Alright, now let’s see how this works on a Series of strings. So back in the day, if you wanted to build a Series of strings, you would do something like
gumbo = pd.Series(['a', 'b', 'c'])
print(gumbo)
## 0 a
## 1 b
## 2 c
## dtype: object
And then if you set the 2nd value to np.nan and the third value to None,
gumbo.iloc[1] = np.nan
gumbo.iloc[2] = None
and then you print the Series, it actually looks like this worked pretty well
print(gumbo)
## 0 a
## 1 NaN
## 2 None
## dtype: object
..but should it have?
Notice, the Series has dtype object. What this means is, we basically have a python list. Each element of the Series is actually just a pointer, or a memory address, pointing to some random location in your computer’s memory that’s storing the value of the element. This is bad because:
- it’s inefficient for data access and
- it doesn’t enforce a homogeneous datatype constraint on our Series
We’re supposed to have a Series of strings, but I set the second element to a floating point. Pandas 1.0.0 fixed both of these issues in one-fell-swoop with the StringDtype extension type.
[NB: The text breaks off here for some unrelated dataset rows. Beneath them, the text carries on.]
/-- V-TW-1 to V-TW-5, V-TW-8 to V-TW-10. -/
theorem test_tweak_split :
    split7 (beBytes 7 0xD8E7920AFA330A) = (beBytes 4 0xD8E79200, beBytes 4 0xFA330AA0) ∧
    split7 (beBytes 7 0x9A768A92F60E12) = (beBytes 4 0x9A768A90, beBytes 4 0xF60E1220) ∧
    split7 (beBytes 7 0x0123456789ABCD) = (beBytes 4 0x01234560, beBytes 4 0x89ABCD70) ∧
    split7 (beBytes 7 0xFFFFFFFFFFFFFF) = (beBytes 4 0xFFFFFFF0, beBytes 4 0xFFFFFFF0) ∧
    split8 (beBytes 8 0xD8E7920AFA330A73) = (beBytes 4 0xD8E7920A, beBytes 4 0xFA330A73) ∧
    perturb (beBytes 8 0) 1 = beBytes 8 0x0001000000010000 ∧
    perturb (beBytes 8 0xD8E7920AFA330A73) 0x13 = beBytes 8 0xD8F4920AFA200A73 ∧
    perturb (beBytes 8 0xD8E7920AFA330A73) 257 = perturb (beBytes 8 0xD8E7920AFA330A73) 1 := by decide +kernel

/-- V-TW-6, V-TW-7, V-TW-11, V-KEY-1, V-KEY-2. -/
theorem test_tweak_key :
    tweak 0 (tweakBytes 1 2) false = some (beBytes 7 0) ∧
    tweak 7 (tweakBytes 0xD8E7920A 0xFA330AFF) false = some (beBytes 7 0xD8E7920AFA330A) ∧ ff3TweakOk 8 false = false ∧
    loadKey .aes128 true (beBytes 32 (0xEF4359D8D580AA4F7F036D6F04FC6A94 * 2 ^ 128)) = keyA ∧
    loadKey .aes128 false (beBytes 32 (0xEF4359D8D580AA4F7F036D6F04FC6A94 * 2 ^ 128)) =
      beBytes 16 0xEF4359D8D580AA4F7F036D6F04FC6A94 := by decide +kernel

/-- The first round of V-F-TRACE-1 (R185): P and S, with AES. -/
theorem test_round_trace_aes :
    roundBlock 128 (beBytes 4 0xFA330A73) 0 (numRev 10 [5, 6, 7, 8, 9, 0, 0, 0, 0]) =
      beBytes 16 0xFA330A730000000000000000000181CD ∧
    ciph (blockEncrypt .aes128 keyA) (beBytes 16 0xFA330A730000000000000000000181CD) =
      beBytes 16 0xDE7F3E4A210E3DFF346924FBFF750039 := by decide +kernel

/-- V-F-TRACE-2: P and S, with TDEA. -/
theorem test_round_trace_tdea :
    roundBlock 64 (beBytes 4 0) 0 (numRev 10 [7, 5, 5, 3, 4, 0, 7, 1, 0]) = beBytes 8 0x01041065 ∧
    ciph (blockEncrypt .tdes2 keyT) (beBytes 8 0x01041065) = beBytes 8 0xCE0A1F53C2C37CD2 := by decide +kernel

/-! ## Commands -/

/-- V-SRC-1: STATUS 0x0000000A, the digits, the slot after them, and DONE_IRQ. -/
theorem test_ff3Enc_src1 :
    after (exec .ff3Enc (inFlight .ff3Enc actA 18 8 srcX)) (fun t =>
      t.message 19 == srcY ++ [0] && t.statusWord == 0x0A && t.irqStat == 1 && t.errInfo == 0) = true := by decide +kernel

/-- V-SRC-1, decrypted (R171). -/
theorem test_ff3Dec_src1 :
    after (exec .ff3Dec (inFlight .ff3Dec actA 18 8 srcY)) (fun t => t.message 19 == srcX ++ [0] && t.statusWord == 0x0A) = true := by
  decide +kernel

/-- V-BPS-3: one block and a tail of one digit, TDES2, null tweak. -/
theorem test_bpsEnc_tail :
    after (exec .bpsEnc (inFlight .bpsEnc actT 19 0 [3, 0, 7, 4, 1, 8, 5, 2, 9, 6, 3, 0, 7, 4, 1, 8, 5, 2, 9])) (fun t =>
      t.message 20 == [3, 3, 9, 2, 0, 8, 9, 1, 1, 2, 6, 7, 4, 4, 6, 2, 1, 9, 9, 0] && t.statusWord == 0x0A &&
        t.tweak0 == 0xD8E7920A) = true := by decide +kernel

/-- V-BPS-4, decrypted: two blocks, no tail; the literal order of the document fails on it (V-BPS-7). -/
theorem test_bpsDec_two_blocks :
    after (exec .bpsDec (inFlight .bpsDec actT 36 0
      [3, 0, 1, 3, 8, 5, 0, 9, 4, 1, 7, 2, 2, 2, 6, 2, 6, 4, 8, 0, 9, 8, 2, 2, 4, 5, 2, 5, 2, 7, 0, 5, 9, 6, 3, 2])) (fun t =>
      t.message 36 == [3, 0, 7, 4, 1, 8, 5, 2, 9, 6, 3, 0, 7, 4, 1, 8, 5, 2, 9, 6, 3, 0, 7, 4, 1, 8, 5, 2, 9, 6, 3, 0, 7, 4, 1, 8]) = true := by
  decide +kernel

/-- V-F-ERR-1 to V-F-ERR-9: STATUS, ERRINFO, and the digits unchanged. -/
theorem test_ff3_errors :
    [({ actA with valid := false }, 18, 8, srcX, 0x204, 0), (actT, 18, 0, srcX, 0x200C, 0), (actA, 18, 5, srcX, 0x210C, 0),
      ({ actA with legacy := false }, 18, 8, srcX, 0x210C, 0), (actA, 5, 7, srcX, 0x220C, 0), (actA, 57, 7, srcX, 0x220C, 0),
      (actA, 6, 7, [1, 2, 3, 10, 5, 11], 0x230C, 3), (actA, 5, 5, [10], 0x210C, 0),
      (actA, 18, 7, srcX.take 17 ++ [0xFFFFFFFF], 0x230C, 17)].all (fun c =>
        after (exec .ff3Enc (inFlight .ff3Enc c.1 c.2.1 c.2.2.1 c.2.2.2.1)) (fun t =>
          t.statusWord == c.2.2.2.2.1 && t.errInfo == c.2.2.2.2.2 && t.irqStat == 2 &&
            t.digits == (inFlight .ff3Enc c.1 c.2.1 c.2.2.1 c.2.2.2.1).digits)) = true := by decide +kernel

/-- V-BPS-ERR-1, 2, 3, 5. -/
theorem test_bps_errors :
    [(35, 7, [0], 0x210C, 0), (5, 0, [0], 0x220C, 0), (1025, 0, [0], 0x220C, 0),
      (35, 0, List.replicate 20 0 ++ [10], 0x230C, 20)].all (fun c =>
        after (exec .bpsDec (inFlight .bpsDec actT c.1 c.2.1 c.2.2.1)) (fun t =>
          t.statusWord == c.2.2.2.1 && t.errInfo == c.2.2.2.2)) = true := by decide +kernel

/-- V-CFG-1 to V-CFG-14: STATUS after CONFIGURE. -/
theorem test_configure :
    [(10, 6, 56, 0x301, 0x0A), (10, 6, 56, 0, 0x1004), (10, 6, 56, 6, 0x1104), (1, 6, 56, 0x301, 0x1204), (65537, 2, 12, 0x301, 0x1204),
      (10, 5, 56, 0x301, 0x1304), (10, 20, 10, 0x301, 0x1404), (10, 6, 57, 0x301, 0x1504), (10, 6, 19, 4, 0x1504), (10, 6, 18, 4, 0x0A),
      (0, 0, 0, 0, 0x1004), (65536, 2, 12, 0x303, 0x0A), (62, 4, 32, 1, 0x0A), (10, 6, 6, 1, 0x0A)].all (fun c =>
        statusAfter (exec .configure (staged c.1 c.2.1 c.2.2.1 c.2.2.2.1)) == some c.2.2.2.2) = true := by decide +kernel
So, today we’d rebuild that Series just like before, except we’d specify dtype='string'
gumbo = pd.Series(['a', 'b', 'c'], dtype='string')
print(gumbo)
## 0 a
## 1 b
## 2 c
## dtype: string
And now if we set the 2nd value to np.nan
and the third value to None
, our Series would end up looking like this
gumbo.iloc[1] = pd.NA
gumbo.iloc[2] = None
print(gumbo)
## 0 a
## 1 <NA>
## 2 <NA>
## dtype: string
If you’re a little confused by this - don’t worry it’s not that important for using Pandas and it’s something you’ll probably understand more over time.
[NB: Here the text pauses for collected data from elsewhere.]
def LOOP_CTX_STAT (k : Nat) : Nat := 0x41210010 + k * 0x100
def LOOP_CTX_STAT_SKIPSEQ (k : Nat) : Fld := ⟨LOOP_CTX_STAT k, 31, 24⟩
def LOOP_CTX_STAT_SATSTG (k : Nat) : Fld := ⟨LOOP_CTX_STAT k, 23, 20⟩
def LOOP_CTX_STAT_TESTING (k : Nat) : Fld := ⟨LOOP_CTX_STAT k, 12, 12⟩
def LOOP_CTX_STAT_MEMERR (k : Nat) : Fld := ⟨LOOP_CTX_STAT k, 11, 11⟩
def LOOP_CTX_STAT_SATS (k : Nat) : Fld := ⟨LOOP_CTX_STAT k, 10, 10⟩
def LOOP_CTX_STAT_RAMPLIMS (k : Nat) : Fld := ⟨LOOP_CTX_STAT k, 9, 9⟩
def LOOP_CTX_STAT_EXPOVF (k : Nat) : Fld := ⟨LOOP_CTX_STAT k, 8, 8⟩
def LOOP_CTX_STAT_SHDIRTY (k : Nat) : Fld := ⟨LOOP_CTX_STAT k, 7, 7⟩
def LOOP_CTX_STAT_SYNCING (k : Nat) : Fld := ⟨LOOP_CTX_STAT k, 6, 6⟩
def LOOP_CTX_STAT_BANK (k : Nat) : Fld := ⟨LOOP_CTX_STAT k, 5, 5⟩
def LOOP_CTX_STAT_OLIM (k : Nat) : Fld := ⟨LOOP_CTX_STAT k, 4, 4⟩
def LOOP_CTX_STAT_RAMPLIM (k : Nat) : Fld := ⟨LOOP_CTX_STAT k, 3, 3⟩
def LOOP_CTX_STAT_MANACT (k : Nat) : Fld := ⟨LOOP_CTX_STAT k, 2, 2⟩
def LOOP_CTX_STAT_RUN (k : Nat) : Fld := ⟨LOOP_CTX_STAT k, 1, 1⟩
def LOOP_CTX_STAT_PEND (k : Nat) : Fld := ⟨LOOP_CTX_STAT k, 0, 0⟩

def LOOP_CTX_MANOUT (k : Nat) : Nat := 0x41210014 + k * 0x100
def LOOP_CTX_MANOUT_MANOUT (k : Nat) : Fld := ⟨LOOP_CTX_MANOUT k, 31, 0⟩

def LOOP_CTX_LASTTS (k : Nat) : Nat := 0x41210018 + k * 0x100
def LOOP_CTX_LASTTS_LASTTS (k : Nat) : Fld := ⟨LOOP_CTX_LASTTS k, 31, 0⟩

def LOOP_CTX_LASTDUR (k : Nat) : Nat := 0x4121001C + k * 0x100
def LOOP_CTX_LASTDUR_WAIT (k : Nat) : Fld := ⟨LOOP_CTX_LASTDUR k, 31, 16⟩
def LOOP_CTX_LASTDUR_DUR (k : Nat) : Fld := ⟨LOOP_CTX_LASTDUR k, 15, 0⟩

/-! ### 11_saffron_safety.md -/

def SAF_STAT : Nat := 0x41600000
def SAF_STAT_STATE : Fld := ⟨SAF_STAT, 15, 12⟩
def SAF_STAT_LOWPWR : Fld := ⟨SAF_STAT, 7, 7⟩
def SAF_STAT_BTOVER : Fld := ⟨SAF_STAT, 6, 6⟩
def SAF_STAT_BTDUE : Fld := ⟨SAF_STAT, 5, 5⟩
def SAF_STAT_TESTING : Fld := ⟨SAF_STAT, 4, 4⟩
def SAF_STAT_CCVOK : Fld := ⟨SAF_STAT, 3, 3⟩
def SAF_STAT_CONFIRMED : Fld := ⟨SAF_STAT, 2, 2⟩
def SAF_STAT_ENERGISED : Fld := ⟨SAF_STAT, 1, 1⟩
def SAF_STAT_PERMIT : Fld := ⟨SAF_STAT, 0, 0⟩

def SAF_REASON : Nat := 0x41600004
def SAF_REASON_MERGED : Fld := ⟨SAF_REASON, 23, 16⟩
def SAF_REASON_INDEX : Fld := ⟨SAF_REASON, 15, 8⟩
def SAF_REASON_CODE : Fld := ⟨SAF_REASON, 7, 0⟩

def SAF_REASONTS : Nat := 0x41600008
def SAF_REASONTS_TS : Fld := ⟨SAF_REASONTS, 31, 0⟩

def SAF_STAT2 : Nat := 0x4160000C
def SAF_STAT2_FOREIGN : Fld := ⟨SAF_STAT2, 15, 0⟩

def SAF_INPUTS : Nat := 0x41600010
def SAF_INPUTS_CONTACTS : Fld := ⟨SAF_INPUTS, 31, 16⟩
def SAF_INPUTS_PAIR : Fld := ⟨SAF_INPUTS, 15, 0⟩

def SAF_OUTPUTS : Nat := 0x41600014
def SAF_OUTPUTS_FBFLT : Fld := ⟨SAF_OUTPUTS, 15, 12⟩
def SAF_OUTPUTS_FBLEVEL : Fld := ⟨SAF_OUTPUTS, 11, 8⟩
def SAF_OUTPUTS_DELAY : Fld := ⟨SAF_OUTPUTS, 7, 4⟩
def SAF_OUTPUTS_BRAKE : Fld := ⟨SAF_OUTPUTS, 3, 2⟩
def SAF_OUTPUTS_SO : Fld := ⟨SAF_OUTPUTS, 1, 0⟩

def SAF_CCV_A : Nat := 0x41600018
def SAF_CCV_A_CCV : Fld := ⟨SAF_CCV_A, 31, 0⟩

def SAF_CCV_B : Nat := 0x4160001C
def SAF_CCV_B_CCV : Fld := ⟨SAF_CCV_B, 31, 0⟩

def SAF_CCV_CONF : Nat := 0x41600020
def SAF_CCV_CONF_CCV : Fld := ⟨SAF_CCV_CONF, 31, 0⟩

def SAF_BTEST (b : Nat) : Nat := 0x41600024 + b * 0x4
def SAF_BTEST_HOURS (b : Nat) : Fld := ⟨SAF_BTEST b, 31, 16⟩
def SAF_BTEST_RESULT (b : Nat) : Fld := ⟨SAF_BTEST b, 3, 0⟩

def SAF_BTDEV (b : Nat) : Nat := 0x4160002C + b * 0x4
def SAF_BTDEV_DEV (b : Nat) : Fld := ⟨SAF_BTDEV b, 31, 0⟩

def SAF_CONN_STAT (k : Nat) : Nat := 0x41600100 + k * 0x10
def SAF_CONN_STAT_ENABLE (k : Nat) : Fld := ⟨SAF_CONN_STAT k, 6, 6⟩
def SAF_CONN_STAT_FAILSAFE (k : Nat) : Fld := ⟨SAF_CONN_STAT k, 5, 5⟩
def SAF_CONN_STAT_BDOWN (k : Nat) : Fld := ⟨SAF_CONN_STAT k, 4, 4⟩
def SAF_CONN_STAT_ADOWN (k : Nat) : Fld := ⟨SAF_CONN_STAT k, 3, 3⟩
def SAF_CONN_STAT_STATE (k : Nat) : Fld := ⟨SAF_CONN_STAT k, 2, 0⟩
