/-- JOIN of the pair cell `c` is in: 0 where not joined. -/
def State.nutJoin (s : State) (c : Nat) : Nat := let j := s.fld (NUT_CFG_JOIN (c / 2 * 2)); if j = 3 then 0 else j
/-- The words cell `c`'s TXQ and RXQ can hold; 0 where it has none. -/
def State.txCap (s : State) (c : Nat) : Nat :=
  let j := s.nutJoin c
  if j = 0 then 4 else if c % 2 = 0 ∧ j = 1 then 16 else 0
def State.rxCap (s : State) (c : Nat) : Nat :=
  let j := s.nutJoin c
  if j = 0 then 4 else if c % 2 = 0 ∧ j = 2 then 16 else 0
/-- An outside write to TXQ (R209). -/
def State.txqPut (s : State) (c : Nat) (v : Word) : State :=
  let x := s.nutSt c
  if s.txCap c ≤ x.txq.length then s.nutFlag (NUT_FLAGS_TXOVF c) else s.setNut c { x with txq := x.txq ++ [v] }
/-- An outside read of RXQ; the JTAG path removes nothing, and any read of an empty queue sets RXUNF (R209). -/
def State.rxqGet (s : State) (c : Nat) (keep : Bool) : State × Word :=
  let x := s.nutSt c
  match x.rxq with
  | [] => (s.nutFlag (NUT_FLAGS_RXUNF c), 0)
  | v :: t => (if keep then s else s.setNut c { x with rxq := t }, v)
/-- The cell takes a word: the word, or that it stalls. -/
def State.nutTake (s : State) (c : Nat) (blk : Bool) : State × Option Word × Bool :=
  let x := s.nutSt c
  match x.txq with
  | v :: t => (s.setNut c { x with txq := t }, some v, false)
  | [] => if blk ∧ 0 < s.txCap c then (s, none, true) else (s.nutFlag (NUT_FLAGS_TXUNF c), none, false)
/-- The cell gives a word: whether it stalls. -/
def State.nutGive (s : State) (c : Nat) (blk : Bool) (v : Word) : State × Bool :=
  let x := s.nutSt c
  if x.rxq.length < s.rxCap c then (s.setNut c { x with rxq := x.rxq ++ [v] }, false)
  else if blk ∧ 0 < s.rxCap c then (s, true) else (s.nutFlag (NUT_FLAGS_RXOVF c), false)

/-! ### Shifts and CRC (R208, R215) -/

/-- One bit updates the CRC state (R215). -/
def State.crcFeed (s : State) (c : Nat) (b : Bool) : State :=
  let l := s.fld (NUT_CRCCFG_LENM1 c) + 1
  let v := s.fld (NUT_CRCST_CRCST c)
  let fb := v.testBit (l - 1) != b
  let t := v * 2 % 2 ^ l
  s.setFld (NUT_CRCST_CRCST c) (if fb then t ^^^ (s.fld (NUT_CRCCFG_POLY c) % 2 ^ l) else t)

/-- The fields of a shift instruction: BLK, AUTO, XC, CRC, n. -/
def shBlk (w : Nat) : Bool := w.testBit 11
def shAuto (w : Nat) : Bool := w.testBit 10
def shCrc (w : Nat) : Bool := w.testBit 8

/-- The stall of the instruction in progress begins or ends; its boundaries and ticks count again from the end on. -/
def State.nutStall (s : State) (c : Nat) (on : Bool) : State :=
  let x := s.nutSt c
  s.setNut c { x with ip := x.ip.map (fun p => (p.1, p.2.1, on)), clkAt := if on then x.clkAt else s.time.now }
In any case, Pandas provides two helper functions for identifying nan values. If you have a Series x
with some nan values,
x = pd.Series([1, pd.NA, 3, pd.NA], dtype='Int64')
print(x)
## 0 1
## 1 <NA>
## 2 3
## 3 <NA>
## dtype: Int64
you can use pd.isna()
to check whether each value is nan
pd.isna(x)
## 0 False
## 1 True
## 2 False
## 3 True
## dtype: bool
and pd.notna()
to do the opposite.
pd.notna(x)
## 0 True
## 1 False
## 2 True
## 3 False
## dtype: bool
If you want to replace nan values with -1, you could do something like
x.loc[pd.isna(x)] = -1
and this works, but Pandas provides a really convenient fillna()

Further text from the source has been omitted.